A privately funded, nonprofit organization is creating a 3.2 million-acre wildlife sanctuary — American Prairie Reserve — in northeastern Montana, an area long known as cattle country.
But the reserve is facing fierce opposition from many locals because to build it, the organization is slowly purchasing ranches from willing sellers, phasing out the cows and replacing them with wild bison. Those private properties are then stitched together with vast tracts of neighboring public lands to create one giant, rewilded prairie. The organization has purchased close to 30 properties so far, but it needs at least 50 more.
“I see them coming in with big money, buying up ranches and walking over the top of the people who are already here,” says ranch owner Conni French. “For them to be successful in their goals, we can’t be here, and that’s not OK with us.”
She isn’t alone. Driving around, you see signs everywhere that say, “Save The Cowboy, Stop The American Prairie Reserve.”
But the project’s efforts have garnered a lot of positive attention from those living outside northeastern Montana because, once it’s complete, it will be the largest wildlife sanctuary in the Lower 48 states — about 5,000 square miles, nearly the size of the Serengeti National Park in Tanzania.

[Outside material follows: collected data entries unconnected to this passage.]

theorem bigEndianByte_toNat (v last j : Nat) : (bigEndianByte v last j).toNat = v / 256 ^ (last - j) % 256 :=
  BitVec.toNat_ofNat ..

/-- A nibble has no bit outside the mask exactly when the mask keeps it. -/
theorem nibble_and_compl_eq_zero_iff (mask : BitVec 4) {x : Nat} (hx : x < 16) :
    x &&& (15 - mask.toNat) = 0 ↔ x &&& mask.toNat = x := by
  have hall : ∀ (m : BitVec 4) (y : Fin 16), y.val &&& (15 - m.toNat) = 0 ↔ y.val &&& m.toNat = y.val := by decide
  exact hall mask ⟨x, hx⟩

/-- The values of a 20-bit raw code whose three bytes start at position `i`. -/
theorem exists_rawCode20_toNat_eq_iff (mask : BitVec 4) (i n : Nat) :
    (∃ b : Nat → Byte, (rawCode20 mask (b i) (b (i + 1)) (b (i + 2))).toNat = n) ↔
      n ≤ 1048575 ∧ n % 16 &&& (15 - mask.toNat) = 0 := by
  rw [nibble_and_compl_eq_zero_iff mask (Nat.mod_lt n (by decide))]
  constructor
  · rintro ⟨b, rfl⟩
    refine ⟨rawCode20_toNat_le .., ?_⟩
    have hlt := Nat.and_lt_two_pow ((b (i + 2)).toNat / 2 ^ 4) mask.isLt
    have hlow : (rawCode20 mask (b i) (b (i + 1)) (b (i + 2))).toNat % 16 =
        (b (i + 2)).toNat / 2 ^ 4 &&& mask.toNat := by
      rw [rawCode20_toNat]
      omega
    rw [hlow, Nat.and_assoc, Nat.and_self]
  · rintro ⟨hle, hmask⟩
    refine ⟨bigEndianByte (n * 16) (i + 2), ?_⟩
    have hnibble : n * 16 % 256 / 2 ^ 4 = n % 16 := by omega
    simp only [rawCode20_toNat, bigEndianByte_toNat, Nat.add_sub_cancel_left, Nat.add_sub_add_left, Nat.sub_self,
      Nat.reduceSub, pow_zero, pow_one, Nat.div_one, hnibble, hmask]
    omega

/-- The humidity code takes every 16-bit value. -/
theorem exists_rawCode16_toNat_eq_iff (i n : Nat) :
    (∃ b : Nat → Byte, (rawCode16 (b i) (b (i + 1))).toNat = n) ↔ n ≤ 65535 := by
  constructor
  · rintro ⟨b, rfl⟩
    exact rawCode16_toNat_le ..
  · intro hle
    refine ⟨bigEndianByte n (i + 1), ?_⟩
    simp only [rawCode16_toNat, bigEndianByte_toNat, Nat.add_sub_cancel_left, Nat.sub_self, pow_zero, pow_one,
      Nat.div_one]
    omega

/-- R83: an immediate of `n` bits, zero-extended, is every word that fits in `n` bits. -/
theorem exists_setWidth_eq {n : Nat} {x : Word} (h : x.toNat < 2 ^ n) :
    ∃ v : BitVec n, v.toNat = x.toNat ∧ v.setWidth 32 = x := by
  have htoNat : (x.setWidth n).toNat = x.toNat := by rw [BitVec.toNat_setWidth, Nat.mod_eq_of_lt h]
  refine ⟨x.setWidth n, htoNat, ?_⟩
  rw [← BitVec.toNat_inj, BitVec.toNat_setWidth, htoNat, Nat.mod_eq_of_lt x.isLt]

theorem exists_setWidth_toNat_eq {n k : Nat} (hn : n < 2 ^ k) (hk : k ≤ 32) :
    ∃ v : BitVec k, (v.setWidth 32).toNat = n :=
  ⟨BitVec.ofNat k n, by rw [BitVec.toNat_setWidth_of_le hk, BitVec.toNat_ofNat, Nat.mod_eq_of_lt hn]⟩

/-- R129: the value that `RAWDEC` gives a 20-bit register is an immediate of `SETADC T` and `SETADC P`. -/
theorem exists_imm20_eq_rawCode20 (mask : BitVec 4) (b0 b1 b2 : Byte) : ∃ v : BitVec 20,
    v.toNat = b0.toNat * 2 ^ 12 + b1.toNat * 2 ^ 4 + (b2.toNat / 2 ^ 4 &&& mask.toNat) ∧
    v.setWidth 32 = rawCode20 mask b0 b1 b2 := by
  rw [← rawCode20_toNat]
  exact exists_setWidth_eq (Nat.lt_succ_of_le (rawCode20_toNat_le ..))

/-- R129: the value that `RAWDEC` gives `ADC_H` is an immediate of `SETADC H`. -/
theorem exists_imm16_eq_rawCode16 (b0 b1 : Byte) : ∃ v : BitVec 16,
    v.toNat = b0.toNat * 2 ^ 8 + b1.toNat ∧ v.setWidth 32 = rawCode16 b0 b1 := by
  rw [← rawCode16_toNat]
  exact exists_setWidth_eq (Nat.lt_succ_of_le (rawCode16_toNat_le ..))

/-! ### The statements -/

/-- Settles O11: the guard of `CALDEC` splits the states, and each coefficient is the value of its operand form. -/
theorem caldecLoadsTheCoefficients : Obligations.CaldecLoadsTheCoefficients := by
  refine ⟨rfl, fun s a ha hnone => exec_caldec_of_read_none ha hnone, fun s b hb => ?_⟩
  refine ⟨decodeCalib s.params.h45SignExtend b, s.ce.image.consume 0 32, exec_caldec_of_read hb,
    fun a ha => ?_, fun a ha => ?_,
    trimWord_toNat .., trimWord_toInt .., trimWord_toInt ..,
    trimWord_toNat .., trimWord_toInt .., trimWord_toInt .., trimWord_toInt .., trimWord_toInt .., trimWord_toInt ..,
    trimWord_toInt .., trimWord_toInt .., trimWord_toInt ..,
    rfl, trimWord_toInt .., rfl, ?_, ?_, toInt_eq_ite_sign (n := 7) _⟩
  · exact (Memory.read_consume ..).trans (if_pos ⟨Nat.zero_le a, ha⟩)
  · exact (Memory.read_consume ..).trans (if_neg (by omega))
  · exact (h12_toInt ..).trans (congrArg _ (h4Bits_toNat ..))
  · exact (h12_toInt ..).trans (congrArg _ (h5Bits_toNat ..))

/-- Settles O13: the guard of `RAWDEC` splits the states, and each raw code is the value of its operand form. -/
theorem rawdecLoadsTheRawCodes : Obligations.RawdecLoadsTheRawCodes := by
  refine ⟨rfl, fun s a hlo hhi hnone => exec_rawdec_of_read_none hlo hhi hnone, fun s b hb => ?_⟩
  refine ⟨_, _, _, s.ce.image.consume 32 40, exec_rawdec_of_read hb, fun a hlo hhi => ?_, fun a ha => ?_,
    rawCode20_toNat .., rawCode20_toNat .., rawCode16_toNat ..⟩
  · exact (Memory.read_consume ..).trans (if_pos ⟨hlo, hhi⟩)
  · exact (Memory.read_consume ..).trans (if_neg (by omega))

/-- Settles O14: each form's word is its fields, its effect is the model's up to the spelling of the zero-extension, and
R88 lists the words under the opcode `0x05` that are refused. -/
theorem setadcLoadsOneRawCode : Obligations.SetadcLoadsOneRawCode := by
  simp only [Obligations.SetadcLoadsOneRawCode, encode, toNat_append_eq_add, BitVec.toNat_ofNat, BitVec.ofNat_toNat]
  refine ⟨fun v s => ⟨by omega, rfl⟩, fun v s => ⟨by omega, rfl⟩, fun v s => ⟨by omega, rfl⟩, fun w hop hfields => ?_⟩
  exact (decode_error_iff w).2 (.inr (.inr (.inr (.inr (.inr (.inl ⟨hop, hfields⟩))))))

/-- Settles O15: with sign extension the 12 bits keep their signed value, whose upper part is the high byte. -/
theorem twelveBitCoefficients : Obligations.TwelveBitCoefficients := by
  refine ⟨fun _ _ => ⟨rfl, rfl⟩, fun h3 h4 h5 =>
    ⟨h4Bits_toNat .., h5Bits_toNat .., fun v => ?_, fun v => h12_toInt false v, ?_, ?_⟩⟩
  · exact (h12_true_toInt v).trans (toInt_eq_ite_sign (n := 11) v)
  · rw [h12_true_toInt, h4Bits, BitVec.toInt_append, if_neg (by decide), toNat_field, mul_comm]
    omega
  · rw [h12_true_toInt, h5Bits, BitVec.toInt_append, if_neg (by decide), toNat_field, mul_comm]
    omega

/-- Settles O16: through `RAWDEC` a register takes the values of its operand form over all bursts, through `SETADC` every
value of its immediate. -/
theorem reachableRawCodes : Obligations.ReachableRawCodes := by
  refine ⟨fun mask n => ⟨?_, ?_⟩, fun n => ?_, fun n => ?_, fun s n hn => ⟨?_, ?_, fun hn16 => ?_⟩⟩
  · exact (completing_rawdec_iff mask fun t _ _ => t.toNat = n).trans (exists_rawCode20_toNat_eq_iff mask 3 n)
  · exact (completing_rawdec_iff mask fun _ p _ => p.toNat = n).trans (exists_rawCode20_toNat_eq_iff mask 0 n)
  · have hmask (mask : BitVec 4) :=
      (completing_rawdec_iff mask fun _ _ h => h.toNat = n).trans (exists_rawCode16_toNat_eq_iff 6 n)
    constructor
    · rintro ⟨s, t, h, hc, hval⟩
      exact (hmask s.params.xlsbMask).1 ⟨s, t, rfl, h, hc, hval⟩
    · intro hle
      obtain ⟨s, t, -, hreach⟩ := (hmask 0#4).2 hle
      exact ⟨s, t, hreach⟩
  · have hnibble : ∀ x : Fin 16, x.val &&& 11 = 0 ↔ x.val = 0 ∨ x.val = 4 := by decide
    exact and_congr_right fun _ => hnibble ⟨n % 16, Nat.mod_lt n (by decide)⟩
  · exact (exists_setWidth_toNat_eq (by omega) (by decide)).imp fun _ hv => ⟨_, rfl, hv⟩
  · exact (exists_setWidth_toNat_eq (by omega) (by decide)).imp fun _ hv => ⟨_, rfl, hv⟩
  · exact (exists_setWidth_toNat_eq (by omega) (by decide)).imp fun _ hv => ⟨_, rfl, hv⟩

/-- Settles O17: each raw code fits its `SETADC` immediate, and the three loads set the flags that `RAWDEC` sets. -/
theorem rawdecIsThreeSetadcs : Obligations.RawdecIsThreeSetadcs := by
  intro s hvalid
  obtain ⟨t, htval, ht⟩ := exists_imm20_eq_rawCode20 s.params.xlsbMask (s.ce.image.byte 35) (s.ce.image.byte 36)
    (s.ce.image.byte 37)
  obtain ⟨p, hpval, hp⟩ := exists_imm20_eq_rawCode20 s.params.xlsbMask (s.ce.image.byte 32) (s.ce.image.byte 33)
    (s.ce.image.byte 34)
  obtain ⟨h, hhval, hh⟩ := exists_imm16_eq_rawCode16 (s.ce.image.byte 38) (s.ce.image.byte 39)
  refine ⟨t, p, h, _, _, _, _, htval, hpval, hhval, rfl, rfl, rfl,
    exec_rawdec_of_read (Memory.read_eq_some_byte hvalid), ?_, Memory.read_consume _ _ _⟩
  rw [Block.loadBurst, ← ht, ← hp, ← hh]
  rfl

end Sys2Proof.Machine
end

section
/-!
Proofs. The arithmetic of the compensation commands (42_compensation R141 to R145): `wrap` is the balanced remainder,
the shift is the floor, and the division leaves 64 bits in one case only.
-/

namespace Sys2Proof.Machine

/-! ### Narrowing (R141) -/

theorem two_pow_eq_two_mul_pred {n : Nat} (hn : 0 < n) : 2 ^ n = 2 * 2 ^ (n - 1) := by
  rw [← pow_succ', Nat.sub_add_cancel hn]

/-- R141: `wrap` is the library's balanced remainder. -/
theorem wrap_eq_bmod {n : Nat} (hn : 0 < n) (e : Int) : wrap n e = Int.bmod e (2 ^ n) := by
  have hhalf : ((2 ^ n : Nat) + 1 : Int) / 2 = 2 ^ (n - 1) := by
    rw [two_pow_eq_two_mul_pred hn]
    push_cast
    omega
  rw [Int.bmod_def, hhalf]
  push_cast
  rfl

/-- R141: the value of a step is the one integer in the signed range that is congruent to the exact value. -/
theorem wrap_eq_iff {n : Nat} (hn : 0 < n) (e r : Int) :
    wrap n e = r ↔ -2 ^ (n - 1) ≤ r ∧ r ≤ 2 ^ (n - 1) - 1 ∧ (2 : Int) ^ n ∣ r - e := by
  rw [wrap_eq_bmod hn, Int.bmod_eq_iff (Nat.two_pow_pos n), Nat.cast_pow, Nat.cast_ofNat]
  have htwo : (2 : Int) ^ n = 2 * 2 ^ (n - 1) := mod_cast two_pow_eq_two_mul_pred hn
  have hlo : (2 : Int) ^ n / 2 = 2 ^ (n - 1) := by omega
  have hhi : ((2 : Int) ^ n + 1) / 2 = 2 ^ (n - 1) := by omega
  rw [hlo, hhi, Int.le_sub_one_iff]

theorem wraps_eq_true_iff (n : Nat) (e : Int) : wraps n e = true ↔ wrap n e ≠ e := by
  simp [wraps]

/-- R141: a step overflows exactly when its exact value is outside the signed range. -/
theorem wraps_eq_false_iff_fits {n : Nat} (hn : 0 < n) (e : Int) :
    wraps n e = false ↔ -2 ^ (n - 1) ≤ e ∧ e < 2 ^ (n - 1) := by
  constructor
  · intro h
    rw [← (wraps_eq_false_iff n e).1 h]
    exact wrap_mem hn e
  · exact fun ⟨lo, hi⟩ => wraps_of_fits hn lo hi

/-! ### The shift and the division (R142, R145) -/

theorem asr_eq_zero_iff (v : Int) (k : Nat) : asr v k = 0 ↔ 0 ≤ v ∧ v < 2 ^ k := by
  rw [asr, Int.ediv_eq_iff_of_pos (by positivity), zero_mul, zero_add]

/-- R142: a shift moves a value towards zero or -1, so it stays in range. -/
theorem wraps_asr_eq_false {n k : Nat} {v : Int} (hn : 0 < n) (lo : -2 ^ (n - 1) ≤ v) (hi : v < 2 ^ (n - 1)) :
    wraps n (asr v k) = false := by
  have hM : (0 : Int) < 2 ^ (n - 1) := by positivity
  have hk : (0 : Int) < 2 ^ k := by positivity
  refine wraps_of_fits hn ?_ ?_
  · rw [asr, Int.le_ediv_iff_mul_le hk]
    nlinarith
  · rw [asr, Int.ediv_lt_iff_lt_mul hk]
    nlinarith

/-- R145: dividing by anything but 1 and -1 at least halves the magnitude. -/
theorem natAbs_tdiv_le_half (n : Int) {d : Int} (hd : 2 ≤ d.natAbs) : (tdiv n d).natAbs ≤ n.natAbs / 2 := by
  rw [tdiv_eq_int_tdiv, Int.natAbs_tdiv]
  exact Nat.div_le_div_left hd (by decide)

/-- R145: the quotient of two 64-bit numbers is too large only for `-2^63` by -1. -/
theorem wraps_tdiv_iff {n d : Int} (hd : d ≠ 0) (lo : -2 ^ 63 ≤ n) (hi : n < 2 ^ 63) :
    wraps 64 (tdiv n d) = true ↔ n = -2 ^ 63 ∧ d = -1 := by
  rw [← Bool.not_eq_false, wraps_eq_false_iff_fits (by decide)]
  obtain rfl | rfl | hbig : d = 1 ∨ d = -1 ∨ 2 ≤ d.natAbs := by omega
  · rw [tdiv_eq_int_tdiv, Int.tdiv_one]
    omega
  · rw [tdiv_eq_int_tdiv, Int.tdiv_neg, Int.tdiv_one]
    omega
  · have hhalf := natAbs_tdiv_le_half n hbig
    omega

/-! ### The statements -/

/-- Settles O18: `wrap` is the balanced remainder, which the library characterises. -/
theorem wrapIsTheUniqueRepresentative : Obligations.WrapIsTheUniqueRepresentative := by
  refine fun n e hn => ⟨(wrap_eq_iff hn e _).1 rfl, fun r lo hi hdvd => ?_, wraps_eq_true_iff n e⟩
  exact ((wrap_eq_iff hn e r).2 ⟨lo, hi, hdvd⟩).symm

/-- Settles O19: integer division by a power of two is the floor, and the floor is no further from zero than the value
or -1. -/
theorem rightShiftIsTheFloor : Obligations.RightShiftIsTheFloor := by
  refine ⟨fun v k => ⟨?_, ?_⟩, fun n k v _ hkn lo hi => ?_, by decide, by decide, by decide⟩
  · exact Int.ediv_mul_le v (by positivity)
  · exact Int.lt_ediv_add_one_mul_self v (by positivity)
  · exact wraps_asr_eq_false (by omega) lo hi

/-- Settles O20: the model's division is the library's truncating one, and only a divisor of -1 can leave the range. -/
theorem divisionRoundsTowardZero : Obligations.DivisionRoundsTowardZero := by
  refine ⟨fun n d _ => tdiv_eq_int_tdiv n d, ⟨by decide, by decide, by decide, by decide, fun d _ => ?_⟩,
    fun n d hd nlo nhi _ _ => wraps_tdiv_iff hd nlo nhi, by decide⟩
  rw [tdiv_eq_int_tdiv, Int.zero_tdiv]

end Sys2Proof.Machine
end

section
/-!
Proofs. The compensation commands (42_compensation R149 to R167): their checks, the values of their steps as the
pseudocode names them, and what a completed command does when it is repeated.
-/

namespace Sys2Proof.Machine

open Sys2Proof.Claims

/-! ### The checks and the completion (R149) -/

section Checks

variable {st : Status}

theorem Status.compCheck_of_not_operand (hc : st.calv = true) (t : Bool) :
    st.compCheck false t = some .operandNotValid := by
  simp [Status.compCheck, hc]

theorem Status.compCheck_of_not_order (hc : st.calv = true) : st.compCheck true false = some .orderViolation := by
  simp [Status.compCheck, hc]

theorem Status.compCheck_of_ready {o t : Bool} (hc : st.calv = true) (ho : o = true) (ht : t = true) :
    st.compCheck o t = none := by
  simp [Status.compCheck, hc, ho, ht]

end Checks

/-- R150: the block with what `COMPT` writes but for the overflow flag. -/
def Block.storeTemperature (b : Block) : Block :=
  { b with
    tFine := BitVec.ofInt 32 b.temperature.tFine
    tOut := BitVec.ofInt 32 b.temperature.t
    status := { b.status with tfv := true } }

A new kind of national park
Sean Gerrity, founder of American Prairie Reserve, is standing on one of the vast ranching properties his organization recently purchased. It looks like a miniature Grand Canyon — a panorama of deep, white canyons cut through by a wide, muddy river.
“What you’re seeing here is the incredible beauty of the Missouri River out in front of us,” he says. “Those beautiful cliffs and the raking light coming across in the afternoon.”
The project’s goal is to rewild this swath of the Great Plains and return all the animals that lived on this landscape more than a century ago, before white settlers arrived. Wolves, grizzly bears, thousands of genetically pure, wild bison.